The Bush administration thinks that extreme and limitless
responses are what is needed to prevent the emergence of follow-
on organizations. Building an organization like al Qaeda has
taken years, a great deal of resources and above all physical
sanctuary. For al Qaeda, there were several bases of operation,
but Afghanistan was the most recent and best known.

A certain weakness has been identified in Washington's stance on
previous anti-U.S. groups. In the past, the United States and
others treated support for and hosting of such groups as one
strand in a bilateral relationship. It was certainly a black
mark, but it was also not a reason for decisive action.

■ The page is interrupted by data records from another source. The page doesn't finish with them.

-- ==== Sys2Proof/Laws/State.lean ====
section
/-! SUPPORT. One lemma per field and update of the state, and the laws of registers and memory: what was written reads back, and
everything else reads as before. -/

namespace Sys2Proof.Machine

variable (s : State)


@[simp] theorem State.setReg_pending (k : Nat) (v : Word) : (s.setReg k v).pending = s.pending := rfl
@[simp] theorem State.setReg_now (k : Nat) (v : Word) : (s.setReg k v).now = s.now := rfl
@[simp] theorem State.setReg_regs (k : Nat) (v : Word) : (s.setReg k v).regs = spSet regReset s.regs k v := rfl
@[simp] theorem State.setReg_shadows (k : Nat) (v : Word) : (s.setReg k v).shadows = s.shadows := rfl
@[simp] theorem State.setReg_mem (k : Nat) (v : Word) : (s.setReg k v).mem = s.mem := rfl
@[simp] theorem State.setReg_freeCtr (k : Nat) (v : Word) : (s.setReg k v).freeCtr = s.freeCtr := rfl
@[simp] theorem State.setReg_out (k : Nat) (v : Word) : (s.setReg k v).out = s.out := rfl
@[simp] theorem State.setReg_ev (k : Nat) (v : Word) : (s.setReg k v).ev = s.ev := rfl
@[simp] theorem State.setReg_bt (k : Nat) (v : Word) : (s.setReg k v).bt = s.bt := rfl
@[simp] theorem State.setReg_spr (k : Nat) (v : Word) : (s.setReg k v).spr = s.spr := rfl
@[simp] theorem State.setReg_pk (k : Nat) (v : Word) : (s.setReg k v).pk = s.pk := rfl
@[simp] theorem State.setReg_ks (k : Nat) (v : Word) : (s.setReg k v).ks = s.ks := rfl
@[simp] theorem State.setReg_deep (k : Nat) (v : Word) : (s.setReg k v).deep = s.deep := rfl
@[simp] theorem State.setReg_jn (k : Nat) (v : Word) : (s.setReg k v).jn = s.jn := rfl
@[simp] theorem State.setReg_md (k : Nat) (v : Word) : (s.setReg k v).md = s.md := rfl
@[simp] theorem State.setReg_pins (k : Nat) (v : Word) : (s.setReg k v).pins = s.pins := rfl
@[simp] theorem State.setReg_lk (k : Nat) (v : Word) : (s.setReg k v).lk = s.lk := rfl
@[simp] theorem State.setReg_tm (k : Nat) (v : Word) : (s.setReg k v).tm = s.tm := rfl
@[simp] theorem State.setReg_pw (k : Nat) (v : Word) : (s.setReg k v).pw = s.pw := rfl
@[simp] theorem State.setReg_cores (k : Nat) (v : Word) : (s.setReg k v).cores = s.cores := rfl
@[simp] theorem State.setReg_lf (k : Nat) (v : Word) : (s.setReg k v).lf = s.lf := rfl
@[simp] theorem State.setReg_cd (k : Nat) (v : Word) : (s.setReg k v).cd = s.cd := rfl

@[simp] theorem State.setByte_pending (a : Nat) (v : Byte) : (s.setByte a v).pending = s.pending := rfl
@[simp] theorem State.setByte_now (a : Nat) (v : Byte) : (s.setByte a v).now = s.now := rfl
@[simp] theorem State.setByte_regs (a : Nat) (v : Byte) : (s.setByte a v).regs = s.regs := rfl
@[simp] theorem State.setByte_shadows (a : Nat) (v : Byte) : (s.setByte a v).shadows = s.shadows := rfl
@[simp] theorem State.setByte_mem (a : Nat) (v : Byte) : (s.setByte a v).mem = spSet memReset s.mem a v := rfl
@[simp] theorem State.setByte_freeCtr (a : Nat) (v : Byte) : (s.setByte a v).freeCtr = s.freeCtr := rfl
@[simp] theorem State.setByte_out (a : Nat) (v : Byte) : (s.setByte a v).out = s.out := rfl
@[simp] theorem State.setByte_ev (a : Nat) (v : Byte) : (s.setByte a v).ev = s.ev := rfl
@[simp] theorem State.setByte_bt (a : Nat) (v : Byte) : (s.setByte a v).bt = s.bt := rfl
@[simp] theorem State.setByte_spr (a : Nat) (v : Byte) : (s.setByte a v).spr = s.spr := rfl
@[simp] theorem State.setByte_pk (a : Nat) (v : Byte) : (s.setByte a v).pk = s.pk := rfl
@[simp] theorem State.setByte_ks (a : Nat) (v : Byte) : (s.setByte a v).ks = s.ks := rfl
@[simp] theorem State.setByte_deep (a : Nat) (v : Byte) : (s.setByte a v).deep = s.deep := rfl
@[simp] theorem State.setByte_jn (a : Nat) (v : Byte) : (s.setByte a v).jn = s.jn := rfl
@[simp] theorem State.setByte_md (a : Nat) (v : Byte) : (s.setByte a v).md = s.md := rfl
@[simp] theorem State.setByte_pins (a : Nat) (v : Byte) : (s.setByte a v).pins = s.pins := rfl
@[simp] theorem State.setByte_lk (a : Nat) (v : Byte) : (s.setByte a v).lk = s.lk := rfl
@[simp] theorem State.setByte_tm (a : Nat) (v : Byte) : (s.setByte a v).tm = s.tm := rfl
@[simp] theorem State.setByte_pw (a : Nat) (v : Byte) : (s.setByte a v).pw = s.pw := rfl
@[simp] theorem State.setByte_cores (a : Nat) (v : Byte) : (s.setByte a v).cores = s.cores := rfl
@[simp] theorem State.setByte_lf (a : Nat) (v : Byte) : (s.setByte a v).lf = s.lf := rfl
@[simp] theorem State.setByte_cd (a : Nat) (v : Byte) : (s.setByte a v).cd = s.cd := rfl

@[simp] theorem State.tookFree_pending (n : Nat) : (s.tookFree n).pending = s.pending := rfl
@[simp] theorem State.tookFree_now (n : Nat) : (s.tookFree n).now = s.now := rfl
@[simp] theorem State.tookFree_regs (n : Nat) : (s.tookFree n).regs = s.regs := rfl
@[simp] theorem State.tookFree_shadows (n : Nat) : (s.tookFree n).shadows = s.shadows := rfl
@[simp] theorem State.tookFree_mem (n : Nat) : (s.tookFree n).mem = s.mem := rfl
@[simp] theorem State.tookFree_freeCtr (n : Nat) : (s.tookFree n).freeCtr = s.freeCtr + n := rfl
@[simp] theorem State.tookFree_out (n : Nat) : (s.tookFree n).out = s.out := rfl
@[simp] theorem State.tookFree_ev (n : Nat) : (s.tookFree n).ev = s.ev := rfl
@[simp] theorem State.tookFree_bt (n : Nat) : (s.tookFree n).bt = s.bt := rfl
@[simp] theorem State.tookFree_spr (n : Nat) : (s.tookFree n).spr = s.spr := rfl
@[simp] theorem State.tookFree_pk (n : Nat) : (s.tookFree n).pk = s.pk := rfl
@[simp] theorem State.tookFree_ks (n : Nat) : (s.tookFree n).ks = s.ks := rfl
@[simp] theorem State.tookFree_deep (n : Nat) : (s.tookFree n).deep = s.deep := rfl
@[simp] theorem State.tookFree_jn (n : Nat) : (s.tookFree n).jn = s.jn := rfl
@[simp] theorem State.tookFree_md (n : Nat) : (s.tookFree n).md = s.md := rfl
@[simp] theorem State.tookFree_pins (n : Nat) : (s.tookFree n).pins = s.pins := rfl
@[simp] theorem State.tookFree_lk (n : Nat) : (s.tookFree n).lk = s.lk := rfl
@[simp] theorem State.tookFree_tm (n : Nat) : (s.tookFree n).tm = s.tm := rfl
@[simp] theorem State.tookFree_pw (n : Nat) : (s.tookFree n).pw = s.pw := rfl
@[simp] theorem State.tookFree_cores (n : Nat) : (s.tookFree n).cores = s.cores := rfl
@[simp] theorem State.tookFree_lf (n : Nat) : (s.tookFree n).lf = s.lf := rfl
@[simp] theorem State.tookFree_cd (n : Nat) : (s.tookFree n).cd = s.cd := rfl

So in spite of the fact that the Syrians supported and hosted
extremists groups, the United States did not regard this by
itself as a reason to launch military action. Quite the contrary,
Washington maintained a complex and varied relationship with
Syria in which it would fight to undermine these groups while
simultaneously working with the government on other matters. In
short, support for militant groups was not a threshold, but
simply another strand in the relationship.

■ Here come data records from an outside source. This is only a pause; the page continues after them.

-- ==== Sys2Proof/WellFormed.lean ====
section
/-! DEFINITION. Which commands a device can meet: checks on the operands that their types do not already bound. -/

namespace Sys2Proof

/-- Whether a command's operands are ones the device can meet. -/
def wellFormed : Instr → Bool
  | _ => true

end Sys2Proof
end

/-! SUPPORT. What every step keeps: memory and the register file in canonical form, and 66 cores (R11, R25).

One lemma for each function of the model that makes a state, `Inv.<function>`: where its argument has the invariant, so has its result. A
proof follows the function's own text: `h.setReg.bump` where it sets a register and bumps another, `.ite a b` where it branches on a condition,
`h.foldl fun _ _ h => …` where it folds, and `split` where it matches. -/

namespace Sys2Proof.Machine.State

variable {s t : State}

/-! ### Results and combinators -/

/-- A command's result, where it is a state, has the invariant. -/
def Keeps (r : Res) : Prop := ∀ t, r = .next t → t.Inv

theorem Keeps.next (h : s.Inv) : Keeps (.next s) := by
  rintro t ⟨⟩
  exact h

/-- The invariant speaks of the registers, memory and cores only. -/
theorem Inv.upd {pending now shadows freeCtr out ev bt spr pk ks deep jn md pins lk tm pw lf cd} (h : s.Inv) :
    Inv ⟨pending, now, s.regs, shadows, s.mem, freeCtr, out, ev, bt, spr, pk, ks, deep, jn, md, pins, lk, tm, pw, s.cores, lf, cd⟩ :=
  h

theorem Inv.ite {c : Prop} {_ : Decidable c} (hs : s.Inv) (ht : t.Inv) : (if c then s else t).Inv := by
  split
  · exact hs
  · exact ht

theorem Inv.ite_fst {α : Type} {c : Prop} {_ : Decidable c} {p q : State × α} (hp : p.1.Inv) (hq : q.1.Inv) :
    (if c then p else q).1.Inv := by
  split
  · exact hp
  · exact hq

theorem Inv.ite_snd {α : Type} {c : Prop} {_ : Decidable c} {p q : α × State} (hp : p.2.Inv) (hq : q.2.Inv) :
    (if c then p else q).2.Inv := by
  split
  · exact hp
  · exact hq

theorem Inv.ite_sndsnd {α β : Type} {c : Prop} {_ : Decidable c} {p q : α × β × State} (hp : p.2.2.Inv)
    (hq : q.2.2.Inv) : (if c then p else q).2.2.Inv := by
  split
  · exact hp
  · exact hq

theorem Inv.ite_mid {α β : Type} {c : Prop} {_ : Decidable c} {p q : α × State × β} (hp : p.2.1.Inv) (hq : q.2.1.Inv) :
    (if c then p else q).2.1.Inv := by
  split
  · exact hp
  · exact hq

/-- For a state that a pattern names. -/
theorem Inv.of_eq {α : Type} {p : α × State} {a : α} (h : p.2.Inv) (e : p = (a, t)) : t.Inv := by
  subst e
  exact h

theorem Inv.of_eq_mid {α β : Type} {p : α × State × β} {a : α} {b : β} (h : p.2.1.Inv) (e : p = (a, t, b)) : t.Inv := by
  subst e
  exact h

Clearly, Bush intends to change that. Under the emerging Bush
Doctrine, if a nation supports or hosts a group that intends to
attack the United States, or if it deliberately fails to act
against such a group, then that nation is in a de facto state of
war with the United States. The act of supporting or hosting such
groups is a threshold that renders all other aspects of a
bilateral relationship of no consequence. At a time and place of
its choosing, the United States will act against both the group
and the state.

In order to prevent the emergence of follow-on al Qaedas, the
central feature must be to deny them sanctuary. Ideally, as some
have suggested, the United States could work to abolish the
poverty and misunderstanding that have given rise to al Qaeda.
Unfortunately, even if this were possible, there is no time.

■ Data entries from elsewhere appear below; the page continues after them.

-- ==== Sys2Proof/WellFormed.lean ====
section
/-!
DEFINITION. Sys2Proof/WellFormed.lean: the opcode map (R28 to R35) as one row per instruction, and which fields an
instruction may have (R15 to R22 and the limits its own chapter gives).
-/
namespace Sys2Proof

/-- The base parcel's format (R15). -/
inductive Fmt where
  | N | A | K | L | J
deriving DecidableEq, Repr

/-- Whether the instruction takes an XOPD (R21). -/
inductive XMark where
  | no | opt | req
deriving DecidableEq, Repr

/-- The legal sets of the modifier bits (R22, R159, R161 and the instruction's own row). -/
inductive Mods where
  | none | iW | iU | iUW | gLoad | gStore | gFloat | lLoad | lStore | seg | st | saread | saevict
  | fArith | fSum | fFloat | fConv | tAny | tInt | pack | inv | eMma | eMstore | eCopy
deriving DecidableEq, Repr

/-- What a field holds (R18, R19): nothing; a scalar value read, written or both; a register that no special operand may
stand for (an address, a handle, the first of a block or pair); a vector group; a pointer, segment or tile number; a
selector up to a bound, or one fixed value. -/
inductive Role where
  | none | rd | wr | rw | base | wrp | rwp | vrd | vwr | vrw | ptr | seg | tile | sel (m : Nat) | is (m : Nat)
deriving DecidableEq, Repr

/-- The immediate (R17): none; signed; unsigned; or the base field alone, with no XIMM accepted. -/
inductive ImmK where
  | none | signed | unsigned | short
deriving DecidableEq, Repr

/-- A row of the opcode map. -/
structure Form where
  fmt : Fmt
  x   : XMark
  md  : Mods
  rd  : Role
  ra  : Role
  rb  : Role
  imm : ImmK
deriving DecidableEq, Repr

The threat, in the eyes of the Bush administration, is a matter
of months and the abolition of poverty is a matter of
generations. Therefore, if the carrot is impossible, then the
stick will be used.

It is not clear that the Bush Doctrine will ever be formalized.
But it is increasingly apparent that the United States is moving
to adopt this strategy. It is a complete reshaping of U.S. global
strategy based on the assumption that the interests of the United
States have been fundamentally redefined by al Qaeda. An
extraordinary threat has been posed. An extraordinary solution
will be implemented.

In one sense, this seems to play into al Qaeda's hands. The
group's strategy was to force the United States into a war with
the Islamic world, so that its vision of Washington as the
"crusader" enemy of Islam would be validated.

The Bush strategy accepts such a risk for two reasons. First,
there is no choice. If the United States refuses to attack al
Qaeda everywhere out of fear of perceptions, then al Qaeda will
be a perpetual menace. Second, al Qaeda envisioned a series of
broad attacks that were neither devastating nor decisive. The
United States is indeed launching a broad attack, but intends to
make it so stunningly decisive that it will impose a reality that
will render perception immaterial.

The Bush strategy also plays to the core strengths of the United
States. The United States is a global power and this is a global
strategy. It is heavily dependent on military power and not
particularly dependent on complex diplomatic solutions.

The last aspect is critical because, in this mode of thinking,
time is of the essence. Al Qaeda is already deployed and other
attacks will happen. If it does not yet have WMD, it is certainly
trying to get them. Therefore, every day's delay increases the
possibility of catastrophe. It follows then, that there is not an
infinite amount of time available for action.